Confesso un certo smarrimento.

Non certo sulla possibile rilevanza della condotta del magistrato che attinga acriticamente a sistemi di intelligenza artificiale per attività interpretative e valutative che gli sono riservate in via esclusiva.

Penso tuttavia, e credo di non essere l’unico, che il termine “altri” debba essere esclusivamente inteso in riferimento ad esseri umani e si debba evitarne a tutti i costi l’estensione a software di IA, per quanto sofisticati possano essere.

Magari tra 5, 10 o 20 anni si potrà ma ora no.

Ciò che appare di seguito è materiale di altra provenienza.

theorem State.modTick_steady (s : State) (x : TickInputs) :
    Steady s (State.modTick s x) := by
  unfold State.modTick
  refine Steady.ite ?_ ?_
  · exact Steady.refl _
  · extract_lets +onlyGivenNames -merge -underBinder x1
    have hx1 : Steady s x1 := by
      unfold x1
      refine Steady.foldl ?_ (fun t2 a3 h4 => ?_)
      · exact (State.reportLocks_calm ..).steady
      · refine Steady.trans ?_ (State.inputTick_calm ..).steady
        exact h4
    extract_lets +onlyGivenNames -merge -underBinder x5 x6 x7
    have hx5 : Steady s x5 := by
      unfold x5
      refine Steady.trans ?_ (State.unsampStage_calm ..).steady
      exact hx1
    have hx7 : Steady s x7 := by
      unfold x7
      refine Steady.upd ?_ rfl rfl rfl rfl rfl rfl rfl rfl
      exact hx5
    extract_lets +onlyGivenNames -merge -underBinder x8
    extract_lets +onlyGivenNames -merge -underBinder x9
    have hx9 : Steady s x9 := by
      unfold x9
      refine Steady.ite ?_ ?_
      · refine Steady.trans ?_ (State.wrb_calm ..).steady
        exact hx7
      · exact hx7
    extract_lets +onlyGivenNames -merge -underBinder x10
    have hx10 : Steady s x10 := by
      unfold x10
      refine Steady.ite ?_ ?_
      · refine Steady.trans ?_ (State.wrb_calm ..).steady
        exact hx9
      · exact hx9
    refine Steady.trans ?_ (State.invalidShow_steady ..)
    refine Steady.trans ?_ (State.wr64_calm ..).steady
    exact hx10

theorem State.crossCompare_steady (s : State) (q0 : Option Int) (q1 : Option Int) :
    Steady s (State.crossCompare s q0 q1) := by
  unfold State.crossCompare
  refine Steady.ite ?_ ?_
  · extract_lets +onlyGivenNames -merge -underBinder x1 x2
    have hx2 : Steady s x2 := by
      unfold x2
      refine Steady.upd ?_ rfl rfl rfl rfl rfl rfl rfl rfl
      exact Steady.refl _
    refine Steady.trans ?_ (State.setSource_steady ..)
    refine Steady.trans ?_ (State.wrb_calm ..).steady
    refine Steady.trans ?_ (State.wrf_calm ..).steady
    exact hx2
  · split
    · extract_lets +onlyGivenNames -merge -underBinder x3
      extract_lets +onlyGivenNames -merge -underBinder x4
      extract_lets +onlyGivenNames -merge -underBinder x5
      extract_lets +onlyGivenNames -merge -underBinder x6
      extract_lets +onlyGivenNames -merge -underBinder x7 x8
      have hx8 : Steady s x8 := by
        unfold x8
        refine Steady.upd ?_ rfl rfl rfl rfl rfl rfl rfl rfl
        exact Steady.refl _
      extract_lets +onlyGivenNames -merge -underBinder x9
      have hx9 : Steady s x9 := by
        unfold x9
        refine Steady.ite ?_ ?_
        · refine Steady.trans ?_ (State.inc_calm ..).steady
          exact hx8
        · exact hx8
      extract_lets +onlyGivenNames -merge -underBinder x10
      have hx10 : Steady s x10 := by
        unfold x10
        refine Steady.ite ?_ ?_
        · refine Steady.trans ?_ (State.flag_calm ..).steady
          exact hx9
        · exact hx9
      refine Steady.trans ?_ (State.setSource_steady ..)
      refine Steady.trans ?_ (State.wrb_calm ..).steady
      refine Steady.trans ?_ (State.wrf_calm ..).steady
      exact hx10
    · exact Steady.refl _

theorem State.wri64_calm (s : State) (p : Page) (lo : Nat) (hi : Nat) (v : Int) :
    Calm s (State.wri64 s p lo hi v) := by
  unfold State.wri64
  exact (State.wr64_calm ..)

theorem State.stageCharges_steady (s : State) (st : Nat) :
    Steady s (State.stageCharges s st) := by
  unfold State.stageCharges
  extract_lets +onlyGivenNames -merge -underBinder x1
  extract_lets +onlyGivenNames -merge -underBinder x2
  extract_lets +onlyGivenNames -merge -underBinder x3
  extract_lets +onlyGivenNames -merge -underBinder x4
  extract_lets +onlyGivenNames -merge -underBinder x5
  extract_lets +onlyGivenNames -merge -underBinder x6
  extract_lets +onlyGivenNames -merge -underBinder x7 x8
  have hx8 : Steady s x8 := by
    unfold x8
    refine Steady.upd ?_ rfl rfl rfl rfl rfl rfl rfl rfl
    exact Steady.refl _
  extract_lets +onlyGivenNames -merge -underBinder x9
  have hx9 : Steady s x9 := by
    unfold x9
    refine Steady.ite ?_ ?_
    · refine Steady.trans ?_ (State.flag_calm ..).steady
      refine Steady.trans ?_ (State.inc_calm ..).steady
      exact hx8
    · refine Steady.ite ?_ ?_
      · exact hx8
      · refine Steady.trans ?_ (State.flag_calm ..).steady
        exact hx8
  extract_lets +onlyGivenNames -merge -underBinder x10
  have hx10 : Steady s x10 := by
    unfold x10
    refine Steady.trans ?_ (State.wri64_calm ..).steady
    refine Steady.trans ?_ (State.wri64_calm ..).steady
    refine Steady.trans ?_ (State.wri64_calm ..).steady
    exact hx9
  extract_lets +onlyGivenNames -merge -underBinder x11
  have hx11 : Steady s x11 := by
    unfold x11
    refine Steady.trans ?_ (State.wr64_calm ..).steady
    exact hx10
  extract_lets +onlyGivenNames -merge -underBinder x12
  have hx12 : Steady s x12 := by
    unfold x12
    refine Steady.trans ?_ (State.wrb_calm ..).steady
    refine Steady.trans ?_ (State.wrb_calm ..).steady
    refine Steady.trans ?_ (State.wrf_calm ..).steady
    exact hx11
  extract_lets +onlyGivenNames -merge -underBinder x13
  have hx13 : Steady s x13 := by
    unfold x13
    refine Steady.trans ?_ (State.crossCompare_steady ..)
    exact hx12
  extract_lets +onlyGivenNames -merge -underBinder x14
  have hx14 : Steady s x14 := by
    unfold x14
    refine Steady.foldl ?_ (fun t15 a16 h17 => ?_)
    · exact hx13
    · split
      · refine Steady.trans ?_ (State.wr96_calm ..).steady
        exact h17
      · exact h17
  refine Steady.trans ?_ (State.wr64_calm ..).steady
  exact hx14

theorem State.fastOutput_steady (s : State) (n : Nat) (w : BitWindow) :
    Steady s (State.fastOutput s n w) := by
  unfold State.fastOutput
  extract_lets +onlyGivenNames -merge -underBinder x1
  refine Steady.ite ?_ ?_
  · exact Steady.refl _
  · extract_lets +onlyGivenNames -merge -underBinder x2
    extract_lets +onlyGivenNames -merge -underBinder x3
    extract_lets +onlyGivenNames -merge -underBinder x4
    have hx4 : Steady s x4 := by
      unfold x4
      exact (State.wri_calm ..).steady
    extract_lets +onlyGivenNames -merge -underBinder x5 x6
    have hx6 : Steady s x6 := by
      unfold x6
      refine Steady.trans ?_ (State.setModIn_calm ..).steady
      exact hx4
    refine Steady.ite ?_ ?_
    · refine Steady.trans ?_ (State.fastCompare_steady ..)
      exact hx6
    · exact hx6

end Sys2Proof.Machine
end

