-- ==== Sys2Proof/Laws/Can.lean ====
section
/-! SUPPORT. What the operations of Machine/Can.lean leave alone (Laws/Keeps.lean). -/

namespace Sys2Proof.Machine

open Sys2Proof

theorem State.setCanFifo_calm (s : State) (c : Nat) (f : Nat) (v : CanFifo) :
    Calm s (State.setCanFifo s c f v) := by
  unfold State.setCanFifo
  exact (State.modCan_calm ..)

theorem State.setCanQueue_calm (s : State) (c : Nat) (q : Nat) (v : CanQueue) :
    Calm s (State.setCanQueue s c q v) := by
  unfold State.setCanQueue
  exact (State.modCan_calm ..)

theorem State.canCheck_calm (s : State) (c : Nat) (f : Nat) (a1 : Nat) :
    Calm s (State.canCheck s c f a1) := by
  unfold State.canCheck
  split
  · exact Calm.refl _
  · extract_lets +onlyGivenNames -merge -underBinder x1
    split
    · exact Calm.refl _
    · extract_lets +onlyGivenNames -merge -underBinder x2
      refine Calm.ite ?_ ?_
      · exact Calm.refl _
      · extract_lets +onlyGivenNames -merge -underBinder x3
        extract_lets +onlyGivenNames -merge -underBinder x4
        have hx4 : Calm s x4 := by
          unfold x4
          exact (State.ringComplete_calm ..)
        refine Calm.trans ?_ (State.canCheck_calm ..)
        refine Calm.trans ?_ (State.setCanFifo_calm ..)
        exact hx4

theorem State.canCheckAll_calm (s : State) (c : Nat) :
    Calm s (State.canCheckAll s c) := by
  unfold State.canCheckAll
  refine Calm.foldl ?_ (fun t1 a2 h3 => ?_)
  · exact Calm.refl _
  · refine Calm.trans ?_ (State.canCheck_calm ..)
    exact h3

theorem execCanTransmitAttempt_calm (dt : Nat) (c : Fin 4) (s : State) :
    Ends Calm s (execCanTransmitAttempt dt c s) := by
  unfold execCanTransmitAttempt
  extract_lets +onlyGivenNames -merge -underBinder x1
  have hx1 : Calm s x1 := by
    unfold x1
    exact (State.elapse_calm ..)
  extract_lets +onlyGivenNames -merge -underBinder x2
  extract_lets +onlyGivenNames -merge -underBinder x3
  refine Ends.ite ?_ ?_
  · refine Ends.next ?_
    exact hx1
  · extract_lets +onlyGivenNames -merge -underBinder x4
    have hx4 : Calm s x4 := by
      unfold x4
      refine Calm.trans ?_ (State.canCheckAll_calm ..)
      exact hx1
    split
    · refine Ends.next ?_
      exact hx4
    · extract_lets +onlyGivenNames -merge -underBinder x5 x6
      extract_lets +onlyGivenNames -merge -underBinder x7
      have hx7 : Calm s x7 := by
        unfold x7
        refine Calm.trans ?_ (State.modCan_calm ..)
        exact hx4
      refine Ends.next ?_
      refine Calm.trans ?_ (State.send_calm ..)
      exact hx7

theorem State.canCancelHeads_calm (s : State) (c : Nat) (f : Nat) (a1 : Nat) :
    Calm s (State.canCancelHeads s c f a1) := by
  unfold State.canCancelHeads
  split
  · exact Calm.refl _
  · split
    · exact Calm.refl _
    · extract_lets +onlyGivenNames -merge -underBinder x1
      extract_lets +onlyGivenNames -merge -underBinder x2
      have hx2 : Calm s x2 := by
        unfold x2
        exact (State.ringComplete_calm ..)
      refine Calm.trans ?_ (State.canCancelHeads_calm ..)
      refine Calm.trans ?_ (State.setCanFifo_calm ..)
      exact hx2
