-- ==== Sys2Proof/Laws/Thermal.lean ====
section
/-! SUPPORT. What the operations of Machine/Thermal.lean leave alone (Laws/Keeps.lean). -/

namespace Sys2Proof.Machine

open Sys2Proof

theorem State.judgeDiode_calm (s : State) (diodes : List Int) (d : Nat) :
    Calm s (State.judgeDiode s diodes d) := by
  unfold State.judgeDiode
  extract_lets +onlyGivenNames -merge -underBinder x1
  extract_lets +onlyGivenNames -merge -underBinder x2
  extract_lets +onlyGivenNames -merge -underBinder x3
  extract_lets +onlyGivenNames -merge -underBinder x4
  split
  · exact Calm.refl _
  · extract_lets +onlyGivenNames -merge -underBinder x5
    extract_lets +onlyGivenNames -merge -underBinder x6
    extract_lets +onlyGivenNames -merge -underBinder x7 x8
    have hx8 : Calm s x8 := by
      unfold x8
      refine Calm.upd ?_ rfl rfl rfl rfl rfl rfl rfl rfl
      exact Calm.refl _
    refine Calm.ite ?_ ?_
    · extract_lets +onlyGivenNames -merge -underBinder x9
      have hx9 : Calm s x9 := by
        unfold x9
        refine Calm.trans ?_ (State.wrb_calm ..)
        exact hx8
      extract_lets +onlyGivenNames -merge -underBinder x10
      have hx10 : Calm s x10 := by
        unfold x10
        refine Calm.trans ?_ (State.inc_calm ..)
        refine Calm.trans ?_ (State.flag_calm ..)
        exact hx9
      refine Calm.trans ?_ (State.record_calm ..)
      exact hx10
    · exact hx8

theorem State.setLevel_steady (s : State) (n : Nat) :
    Steady s (State.setLevel s n) := by
  unfold State.setLevel
  extract_lets +onlyGivenNames -merge -underBinder x1
  extract_lets +onlyGivenNames -merge -underBinder x2 x3
  have hx3 : Steady s x3 := by
    unfold x3
    refine Steady.upd ?_ rfl rfl rfl rfl rfl rfl rfl rfl
    exact Steady.refl _
  extract_lets +onlyGivenNames -merge -underBinder x4
  have hx4 : Steady s x4 := by
    unfold x4
    refine Steady.ite ?_ ?_
    · refine Steady.trans ?_ (State.flag_calm ..).steady
      refine Steady.trans ?_ (State.inc_calm ..).steady
      exact hx3
    · exact hx3
  extract_lets +onlyGivenNames -merge -underBinder x5
  have hx5 : Steady s x5 := by
    unfold x5
    refine Steady.ite ?_ ?_
    · refine Steady.trans ?_ (State.flag_calm ..).steady
      refine Steady.trans ?_ (State.inc_calm ..).steady
      exact hx4
    · exact hx4
  extract_lets +onlyGivenNames -merge -underBinder x6
  have hx6 : Steady s x6 := by
    unfold x6
    refine Steady.trans ?_ (State.setSource_steady ..)
    exact hx5
  refine Steady.ite ?_ ?_
  · refine Steady.trans ?_ (State.outEntry_steady ..)
    exact hx6
  · exact hx6

theorem execDieModelUpdate_steady (dt : Nat) (nodes : List Int) (diodes : List Int) (s : State) :
    Ends Steady s (execDieModelUpdate dt nodes diodes s) := by
  unfold execDieModelUpdate
  extract_lets +onlyGivenNames -merge -underBinder x1
  have hx1 : Steady s x1 := by
    unfold x1
    exact (State.elapse_calm ..).steady
  refine Ends.ite ?_ ?_
  · refine Ends.next ?_
    exact hx1
  · extract_lets +onlyGivenNames -merge -underBinder x2 x3
    have hx3 : Steady s x3 := by
      unfold x3
      refine Steady.upd ?_ rfl rfl rfl rfl rfl rfl rfl rfl
      exact hx1
    extract_lets +onlyGivenNames -merge -underBinder x4
    have hx4 : Steady s x4 := by
      unfold x4
      refine Steady.foldl ?_ (fun t5 a6 h7 => ?_)
      · exact hx3
      · refine Steady.trans ?_ (State.judgeDiode_calm ..).steady
        exact h7
    extract_lets +onlyGivenNames -merge -underBinder x8
    extract_lets +onlyGivenNames -merge -underBinder x9
    have hx9 : Steady s x9 := by
      unfold x9
      refine Steady.ite ?_ ?_
      · refine Steady.trans ?_ (State.flag_calm ..).steady
        exact hx4
      · exact hx4
    extract_lets +onlyGivenNames -merge -underBinder x10
    extract_lets +onlyGivenNames -merge -underBinder x11 x12
    have hx12 : Steady s x12 := by
      unfold x12
      refine Steady.upd ?_ rfl rfl rfl rfl rfl rfl rfl rfl
      exact hx9
    extract_lets +onlyGivenNames -merge -underBinder x13
    have hx13 : Steady s x13 := by
      unfold x13
      refine Steady.trans ?_ (State.setLevel_steady ..)
      exact hx12
    extract_lets +onlyGivenNames -merge -underBinder x14
    extract_lets +onlyGivenNames -merge -underBinder x15
    have hx15 : Steady s x15 := by
      unfold x15
      refine Steady.trans ?_ (State.wrn_calm ..).steady
      exact hx13
    extract_lets +onlyGivenNames -merge -underBinder x16
    have hx16 : Steady s x16 := by
      unfold x16
      refine Steady.trans ?_ (State.wrn_calm ..).steady
      exact hx15
    extract_lets +onlyGivenNames -merge -underBinder x17
    have hx17 : Steady s x17 := by
      unfold x17
      refine Steady.foldl ?_ (fun t18 a19 h20 => ?_)
      · exact hx16
      · refine Steady.trans ?_ (State.wrn_calm ..).steady
        exact h20
    refine Ends.next ?_
    refine Steady.trans ?_ (State.trialOut_steady ..)
    exact hx17

theorem State.nselLatch_calm (s : State) (w : Nat) :
    Calm s (State.nselLatch s w) := by
  unfold State.nselLatch
  refine Calm.trans ?_ (State.wrn_calm ..)
  exact (State.wrn_calm ..)

theorem execNselLatch_calm (dt : Nat) (node : Fin 64) (s : State) :
    Ends Calm s (execNselLatch dt node s) := by
  unfold execNselLatch
  refine Ends.next ?_
  refine Calm.hostDo ?_ (fun t1 h2 => ?_)
  · exact (State.elapse_calm ..)
  · refine Calm.trans ?_ (State.nselLatch_calm ..)
    exact h2

theorem execPowerSample_calm (dt : Nat) (domains : List Nat) (total : Nat) (mean1s : Nat) (vaon : Nat) (vin12 : Nat)
    (s : State) :
    Ends Calm s (execPowerSample dt domains total mean1s vaon vin12 s) := by
  unfold execPowerSample
  extract_lets +onlyGivenNames -merge -underBinder x1
  have hx1 : Calm s x1 := by
    unfold x1
    exact (State.elapse_calm ..)
  refine Ends.ite ?_ ?_
  · refine Ends.next ?_
    exact hx1
  · extract_lets +onlyGivenNames -merge -underBinder x2
    extract_lets +onlyGivenNames -merge -underBinder x3
    have hx3 : Calm s x3 := by
      unfold x3
      refine Calm.foldl ?_ (fun t4 a5 h6 => ?_)
      · exact hx1
      · refine Calm.trans ?_ (State.wrn_calm ..)
        exact h6
    extract_lets +onlyGivenNames -merge -underBinder x7
    have hx7 : Calm s x7 := by
      unfold x7
      refine Calm.trans ?_ (State.wrn_calm ..)
      refine Calm.trans ?_ (State.wrn_calm ..)
      exact hx3
    extract_lets +onlyGivenNames -merge -underBinder x8
    have hx8 : Calm s x8 := by
      unfold x8
      refine Calm.trans ?_ (State.wrn_calm ..)
      exact hx7
    extract_lets +onlyGivenNames -merge -underBinder x9
    have hx9 : Calm s x9 := by
      unfold x9
      refine Calm.trans ?_ (State.wrn_calm ..)
      exact hx8
    extract_lets +onlyGivenNames -merge -underBinder x10
    extract_lets +onlyGivenNames -merge -underBinder x11
    have hx11 : Calm s x11 := by
      unfold x11
      refine Calm.upd ?_ rfl rfl rfl rfl rfl rfl rfl rfl
      exact hx9
    refine Ends.ite ?_ ?_
    · refine Ends.next ?_
      refine Calm.trans ?_ (State.flag_calm ..)
      refine Calm.trans ?_ (State.inc_calm ..)
      exact hx11
    · refine Ends.next ?_
      exact hx11

theorem execDiodeOverLimit_keeps (dt : Nat) (diode : Fin 16) (reading : Int) (s : State) :
    Ends Keeps s (execDiodeOverLimit dt diode reading s) := by
  unfold execDiodeOverLimit
  extract_lets +onlyGivenNames -merge -underBinder x1
  have hx1 : Keeps s x1 := by
    unfold x1
    exact (State.elapse_calm ..).keeps
  refine Ends.ite ?_ ?_
  · refine Ends.next ?_
    exact hx1
  · extract_lets +onlyGivenNames -merge -underBinder x2
    extract_lets +onlyGivenNames -merge -underBinder x3
    have hx3 : Keeps s x3 := by
      unfold x3
      refine Keeps.trans ?_ (State.forceSafe_keeps ..)
      refine Keeps.trans ?_ (State.bookRole_calm ..).keeps
      exact hx1
    extract_lets +onlyGivenNames -merge -underBinder x4
    extract_lets +onlyGivenNames -merge -underBinder x5
    extract_lets +onlyGivenNames -merge -underBinder x6
    refine Ends.next ?_
    refine Keeps.upd ?_ rfl rfl rfl rfl
    exact hx3

theorem execDiodeOverLimit_steady (dt : Nat) (diode : Fin 16) (reading : Int) (s : State) :
    Ends Steady s (execDiodeOverLimit dt diode reading s) := by
  unfold execDiodeOverLimit
  extract_lets +onlyGivenNames a
  have ha : Steady s a := (State.elapse_calm ..).steady
  clear_value a
  split
  · exact Ends.next ha
  · extract_lets +onlyGivenNames prior b payload r m
    have kb : Keeps a b := (State.bookRole_calm ..).keeps.trans (State.forceSafe_keeps _)
    have hb : b.outputsSafe := State.forceSafe_safe _
    clear_value b
    refine Ends.next (ha.trans ⟨kb.trans (Keeps.upd (Keeps.refl b) rfl rfl rfl rfl), fun _ => OutInv.safe ?_⟩)
    exact ⟨hb.1, hb.2.1, hb.2.2⟩

end Sys2Proof.Machine
end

A meno che l’Autrice abbia inteso come “altri” coloro che hanno progettato, istruito e testato l’IA di turno e magari anche tutti quelli che hanno prodotto le fonti alle quali la stessa attinge per dare risposte plausibili. Tutti costoro sono sì esseri umani ma è facile immaginare che il magistrato incolpato chiederebbe di identificarli e citarli a sua difesa. Decenni non basterebbero.

Un’ultima notazione: l’Autrice menziona l’inesistenza di precedenti nella giurisprudenza disciplinare ma non se ne fa turbare e con un piglio da pioniera procede dritta per la sua strada.

Un po’ di dubbio no?

Qualche perplessità neanche?

Magari qualche preoccupazione sui rischi che la formazione di un precedente come quello suggerito potrebbe avere se trovasse sostenitori entusiasti, disposti ad esportarlo per ogni dove, ivi compreso l’ambito penale?

Niente da fare, viviamo in un mondo che detesta le incertezze.